/-! ### The checked read of a record, a hold, a posting -/

@[simp] theorem readChecked_lineRate (s : State) (b : Nat) : (readChecked b s).2.lineRate = s.lineRate := by
  unfold readChecked; dsimp only; split <;> simp
@[simp] theorem readChecked_feeds (s : State) (b : Nat) : (readChecked b s).2.feeds = s.feeds := by
  unfold readChecked; dsimp only; split <;> simp
@[simp] theorem readChecked_engine (s : State) (b : Nat) : (readChecked b s).2.engine = s.engine := by
  unfold readChecked; dsimp only; split <;> simp
@[simp] theorem readChecked_hold (s : State) (b : Nat) : (readChecked b s).2.hold = s.hold := by
  unfold readChecked; dsimp only; split <;> simp
@[simp] theorem readChecked_log (s : State) (b : Nat) : (readChecked b s).2.log = s.log := by
  unfold readChecked; dsimp only; split <;> simp
@[simp] theorem readChecked_board (s : State) (b : Nat) : (readChecked b s).2.board = s.board := by
  unfold readChecked; dsimp only; split <;> simp
@[simp] theorem readChecked_clock (s : State) (b : Nat) : (readChecked b s).2.clock = s.clock := by
  unfold readChecked; dsimp only; split <;> simp
@[simp] theorem readChecked_setup (s : State) (b : Nat) : (readChecked b s).2.setup = s.setup := by
  unfold readChecked; dsimp only; split <;> simp
@[simp] theorem readChecked_held (s : State) (b : Nat) : (readChecked b s).2.held = s.held := by
  unfold readChecked; dsimp only; split <;> simp
@[simp] theorem readChecked_restartDue (s : State) (b : Nat) : (readChecked b s).2.restartDue = s.restartDue := by
  unfold readChecked; dsimp only; split <;> simp
@[simp] theorem readChecked_choices (s : State) (b : Nat) : (readChecked b s).2.choices = s.choices := by
  unfold readChecked; dsimp only; split <;> simp
@[simp] theorem readChecked_pending (s : State) (b : Nat) : (readChecked b s).2.pending = s.pending := by
  unfold readChecked; dsimp only; split <;> simp

@[simp] theorem discardHold_lineRate (s : State) (f : Feed) (c : Nat) : (discardHold f c s).lineRate = s.lineRate := by
  simp [discardHold]
@[simp] theorem discardHold_dir (s : State) (f : Feed) (c : Nat) : (discardHold f c s).dir = s.dir := by
  simp [discardHold]
@[simp] theorem discardHold_engine (s : State) (f : Feed) (c : Nat) : (discardHold f c s).engine = s.engine := by
  simp [discardHold]
@[simp] theorem discardHold_log (s : State) (f : Feed) (c : Nat) : (discardHold f c s).log = s.log := by
  simp [discardHold]
@[simp] theorem discardHold_board (s : State) (f : Feed) (c : Nat) : (discardHold f c s).board = s.board := by
  simp [discardHold]
@[simp] theorem discardHold_clock (s : State) (f : Feed) (c : Nat) : (discardHold f c s).clock = s.clock := by
  simp [discardHold]
@[simp] theorem discardHold_setup (s : State) (f : Feed) (c : Nat) : (discardHold f c s).setup = s.setup := by
  simp [discardHold]
@[simp] theorem discardHold_held (s : State) (f : Feed) (c : Nat) : (discardHold f c s).held = s.held := by
  simp [discardHold]
@[simp] theorem discardHold_restartDue (s : State) (f : Feed) (c : Nat) : (discardHold f c s).restartDue = s.restartDue := by
  simp [discardHold]
@[simp] theorem discardHold_choices (s : State) (f : Feed) (c : Nat) : (discardHold f c s).choices = s.choices := by
  simp [discardHold]
@[simp] theorem discardHold_pending (s : State) (f : Feed) (c : Nat) : (discardHold f c s).pending = s.pending := by
  simp [discardHold]

@[simp] theorem holdRead_lineRate (s : State) (r : JudgedRead) (x : HoldReason) : (holdRead r x s).lineRate = s.lineRate := by
  unfold holdRead; dsimp only; repeat' split
  all_goals simp
@[simp] theorem holdRead_dir (s : State) (r : JudgedRead) (x : HoldReason) : (holdRead r x s).dir = s.dir := by
  unfold holdRead; dsimp only; repeat' split
  all_goals simp
@[simp] theorem holdRead_engine (s : State) (r : JudgedRead) (x : HoldReason) : (holdRead r x s).engine = s.engine := by
  unfold holdRead; dsimp only; repeat' split
  all_goals simp
@[simp] theorem holdRead_log (s : State) (r : JudgedRead) (x : HoldReason) : (holdRead r x s).log = s.log := by
  unfold holdRead; dsimp only; repeat' split
  all_goals simp
@[simp] theorem holdRead_board (s : State) (r : JudgedRead) (x : HoldReason) : (holdRead r x s).board = s.board := by
  unfold holdRead; dsimp only; repeat' split
  all_goals simp
@[simp] theorem holdRead_clock (s : State) (r : JudgedRead) (x : HoldReason) : (holdRead r x s).clock = s.clock := by
  unfold holdRead; dsimp only; repeat' split
  all_goals simp
@[simp] theorem holdRead_setup (s : State) (r : JudgedRead) (x : HoldReason) : (holdRead r x s).setup = s.setup := by
  unfold holdRead; dsimp only; repeat' split
  all_goals simp
@[simp] theorem holdRead_held (s : State) (r : JudgedRead) (x : HoldReason) : (holdRead r x s).held = s.held := by
  unfold holdRead; dsimp only; repeat' split
  all_goals simp
@[simp] theorem holdRead_restartDue (s : State) (r : JudgedRead) (x : HoldReason) : (holdRead r x s).restartDue = s.restartDue := by
  unfold holdRead; dsimp only; repeat' split
  all_goals simp
@[simp] theorem holdRead_choices (s : State) (r : JudgedRead) (x : HoldReason) : (holdRead r x s).choices = s.choices := by
  unfold holdRead; dsimp only; repeat' split
  all_goals simp
@[simp] theorem holdRead_pending (s : State) (r : JudgedRead) (x : HoldReason) : (holdRead r x s).pending = s.pending := by
  unfold holdRead; dsimp only; repeat' split
  all_goals simp

@[simp] theorem post_lineRate (s : State) (i : PostInput) (n : Nat) : (post i n s).2.lineRate = s.lineRate := by
  simp [post]
@[simp] theorem post_feeds (s : State) (i : PostInput) (n : Nat) : (post i n s).2.feeds = s.feeds := by
  simp [post]
@[simp] theorem post_engine (s : State) (i : PostInput) (n : Nat) : (post i n s).2.engine = s.engine := by
  simp [post]
@[simp] theorem post_hold (s : State) (i : PostInput) (n : Nat) : (post i n s).2.hold = s.hold := by
  simp [post]
@[simp] theorem post_clock (s : State) (i : PostInput) (n : Nat) : (post i n s).2.clock = s.clock := by
  simp [post]
@[simp] theorem post_setup (s : State) (i : PostInput) (n : Nat) : (post i n s).2.setup = s.setup := by
  simp [post]
@[simp] theorem post_held (s : State) (i : PostInput) (n : Nat) : (post i n s).2.held = s.held := by
  simp [post]
@[simp] theorem post_restartDue (s : State) (i : PostInput) (n : Nat) : (post i n s).2.restartDue = s.restartDue := by
  simp [post]
@[simp] theorem post_choices (s : State) (i : PostInput) (n : Nat) : (post i n s).2.choices = s.choices := by
  simp [post]
@[simp] theorem post_pending (s : State) (i : PostInput) (n : Nat) : (post i n s).2.pending = s.pending := by
  simp [post]

end Sys2Proof.Machine
end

· · · ·

## Exercise description
Down to the last line, copy the entries above exactly.

## Task answer
/-! ### The checked read of a record, a hold, a posting -/

@[simp] theorem readChecked_lineRate (s : State) (b : Nat) : (readChecked b s).2.lineRate = s.lineRate := by
  unfold readChecked; dsimp only; split <;> simp
@[simp] theorem readChecked_feeds (s : State) (b : Nat) : (readChecked b s).2.feeds = s.feeds := by
  unfold readChecked; dsimp only; split <;> simp
@[simp] theorem readChecked_engine (s : State) (b : Nat) : (readChecked b s).2.engine = s.engine := by
  unfold readChecked; dsimp only; split <;> simp
@[simp] theorem readChecked_hold (s : State) (b : Nat) : (readChecked b s).2.hold = s.hold := by
  unfold readChecked; dsimp only; split <;> simp
@[simp] theorem readChecked_log (s : State) (b : Nat) : (readChecked b s).2.log = s.log := by
  unfold readChecked; dsimp only; split <;> simp
@[simp] theorem readChecked_board (s : State) (b : Nat) : (readChecked b s).2.board = s.board := by
  unfold readChecked; dsimp only; split <;> simp
@[simp] theorem readChecked_clock (s : State) (b : Nat) : (readChecked b s).2.clock = s.clock := by
  unfold readChecked; dsimp only; split <;> simp
@[simp] theorem readChecked_setup (s : State) (b : Nat) : (readChecked b s).2.setup = s.setup := by
  unfold readChecked; dsimp only; split <;> simp
@[simp] theorem readChecked_held (s : State) (b : Nat) : (readChecked b s).2.held = s.held := by
  unfold readChecked; dsimp only; split <;> simp
@[simp] theorem readChecked_restartDue (s : State) (b : Nat) : (readChecked b s).2.restartDue = s.restartDue := by
  unfold readChecked; dsimp only; split <;> simp
@[simp] theorem readChecked_choices (s : State) (b : Nat) : (readChecked b s).2.choices = s.choices := by
  unfold readChecked; dsimp only; split <;> simp
@[simp] theorem readChecked_pending (s : State) (b : Nat) : (readChecked b s).2.pending = s.pending := by
  unfold readChecked; dsimp only; split <;> simp

@[simp] theorem discardHold_lineRate (s : State) (f : Feed) (c : Nat) : (discardHold f c s).lineRate = s.lineRate := by
  simp [discardHold]
@[simp] theorem discardHold_dir (s : State) (f : Feed) (c : Nat) : (discardHold f c s).dir = s.dir := by
  simp [discardHold]
@[simp] theorem discardHold_engine (s : State) (f : Feed) (c : Nat) : (discardHold f c s).engine = s.engine := by
  simp [discardHold]
@[simp] theorem discardHold_log (s : State) (f : Feed) (c : Nat) : (discardHold f c s).log = s.log := by
  simp [discardHold]
@[simp] theorem discardHold_board (s : State) (f : Feed) (c : Nat) : (discardHold f c s).board = s.board := by
  simp [discardHold]
@[simp] theorem discardHold_clock (s : State) (f : Feed) (c : Nat) : (discardHold f c s).clock = s.clock := by
  simp [discardHold]
@[simp] theorem discardHold_setup (s : State) (f : Feed) (c : Nat) : (discardHold f c s).setup = s.setup := by
  simp [discardHold]
@[simp] theorem discardHold_held (s : State) (f : Feed) (c : Nat) : (discardHold f c s).held = s.held := by
  simp [discardHold]
@[simp] theorem discardHold_restartDue (s : State) (f : Feed) (c : Nat) : (discardHold f c s).restartDue = s.restartDue := by
  simp [discardHold]
@[simp] theorem discardHold_choices (s : State) (f : Feed) (c : Nat) : (discardHold f c s).choices = s.choices := by
  simp [discardHold]
@[simp] theorem discardHold_pending (s : State) (f : Feed) (c : Nat) : (discardHold f c s).pending = s.pending := by
  simp [discardHold]

@[simp] theorem holdRead_lineRate (s : State) (r : JudgedRead) (x : HoldReason) : (holdRead r x s).lineRate = s.lineRate := by
  unfold holdRead; dsimp only; repeat' split
  all_goals simp
@[simp] theorem holdRead_dir (s : State) (r : JudgedRead) (x : HoldReason) : (holdRead r x s).dir = s.dir := by
  unfold holdRead; dsimp only; repeat' split
  all_goals simp
@[simp] theorem holdRead_engine (s : State) (r : JudgedRead) (x : HoldReason) : (holdRead r x s).engine = s.engine := by
  unfold holdRead; dsimp only; repeat' split
  all_goals simp
@[simp] theorem holdRead_log (s : State) (r : JudgedRead) (x : HoldReason) : (holdRead r x s).log = s.log := by
  unfold holdRead; dsimp only; repeat' split
  all_goals simp
@[simp] theorem holdRead_board (s : State) (r : JudgedRead) (x : HoldReason) : (holdRead r x s).board = s.board := by
  unfold holdRead; dsimp only; repeat' split
  all_goals simp
@[simp] theorem holdRead_clock (s : State) (r : JudgedRead) (x : HoldReason) : (holdRead r x s).clock = s.clock := by
  unfold holdRead; dsimp only; repeat' split
  all_goals simp
@[simp] theorem holdRead_setup (s : State) (r : JudgedRead) (x : HoldReason) : (holdRead r x s).setup = s.setup := by
  unfold holdRead; dsimp only; repeat' split
  all_goals simp
@[simp] theorem holdRead_held (s : State) (r : JudgedRead) (x : HoldReason) : (holdRead r x s).held = s.held := by
  unfold holdRead; dsimp only; repeat' split
  all_goals simp
@[simp] theorem holdRead_restartDue (s : State) (r : JudgedRead) (x : HoldReason) : (holdRead r x s).restartDue = s.restartDue := by
  unfold holdRead; dsimp only; repeat' split
  all_goals simp
@[simp] theorem holdRead_choices (s : State) (r : JudgedRead) (x : HoldReason) : (holdRead r x s).choices = s.choices := by
  unfold holdRead; dsimp only; repeat' split
  all_goals simp
@[simp] theorem holdRead_pending (s : State) (r : JudgedRead) (x : HoldReason) : (holdRead r x s).pending = s.pending := by
  unfold holdRead; dsimp only; repeat' split
  all_goals simp

@[simp] theorem post_lineRate (s : State) (i : PostInput) (n : Nat) : (post i n s).2.lineRate = s.lineRate := by
  simp [post]
@[simp] theorem post_feeds (s : State) (i : PostInput) (n : Nat) : (post i n s).2.feeds = s.feeds := by
  simp [post]
@[simp] theorem post_engine (s : State) (i : PostInput) (n : Nat) : (post i n s).2.engine = s.engine := by
  simp [post]
@[simp] theorem post_hold (s : State) (i : PostInput) (n : Nat) : (post i n s).2.hold = s.hold := by
  simp [post]
@[simp] theorem post_clock (s : State) (i : PostInput) (n : Nat) : (post i n s).2.clock = s.clock := by
  simp [post]
@[simp] theorem post_setup (s : State) (i : PostInput) (n : Nat) : (post i n s).2.setup = s.setup := by
  simp [post]
@[simp] theorem post_held (s : State) (i : PostInput) (n : Nat) : (post i n s).2.held = s.held := by
  simp [post]
@[simp] theorem post_restartDue (s : State) (i : PostInput) (n : Nat) : (post i n s).2.restartDue = s.restartDue := by
  simp [post]
@[simp] theorem post_choices (s : State) (i : PostInput) (n : Nat) : (post i n s).2.choices = s.choices := by
  simp [post]
@[simp] theorem post_pending (s : State) (i : PostInput) (n : Nat) : (post i n s).2.pending = s.pending := by
  simp [post]

end Sys2Proof.Machine
end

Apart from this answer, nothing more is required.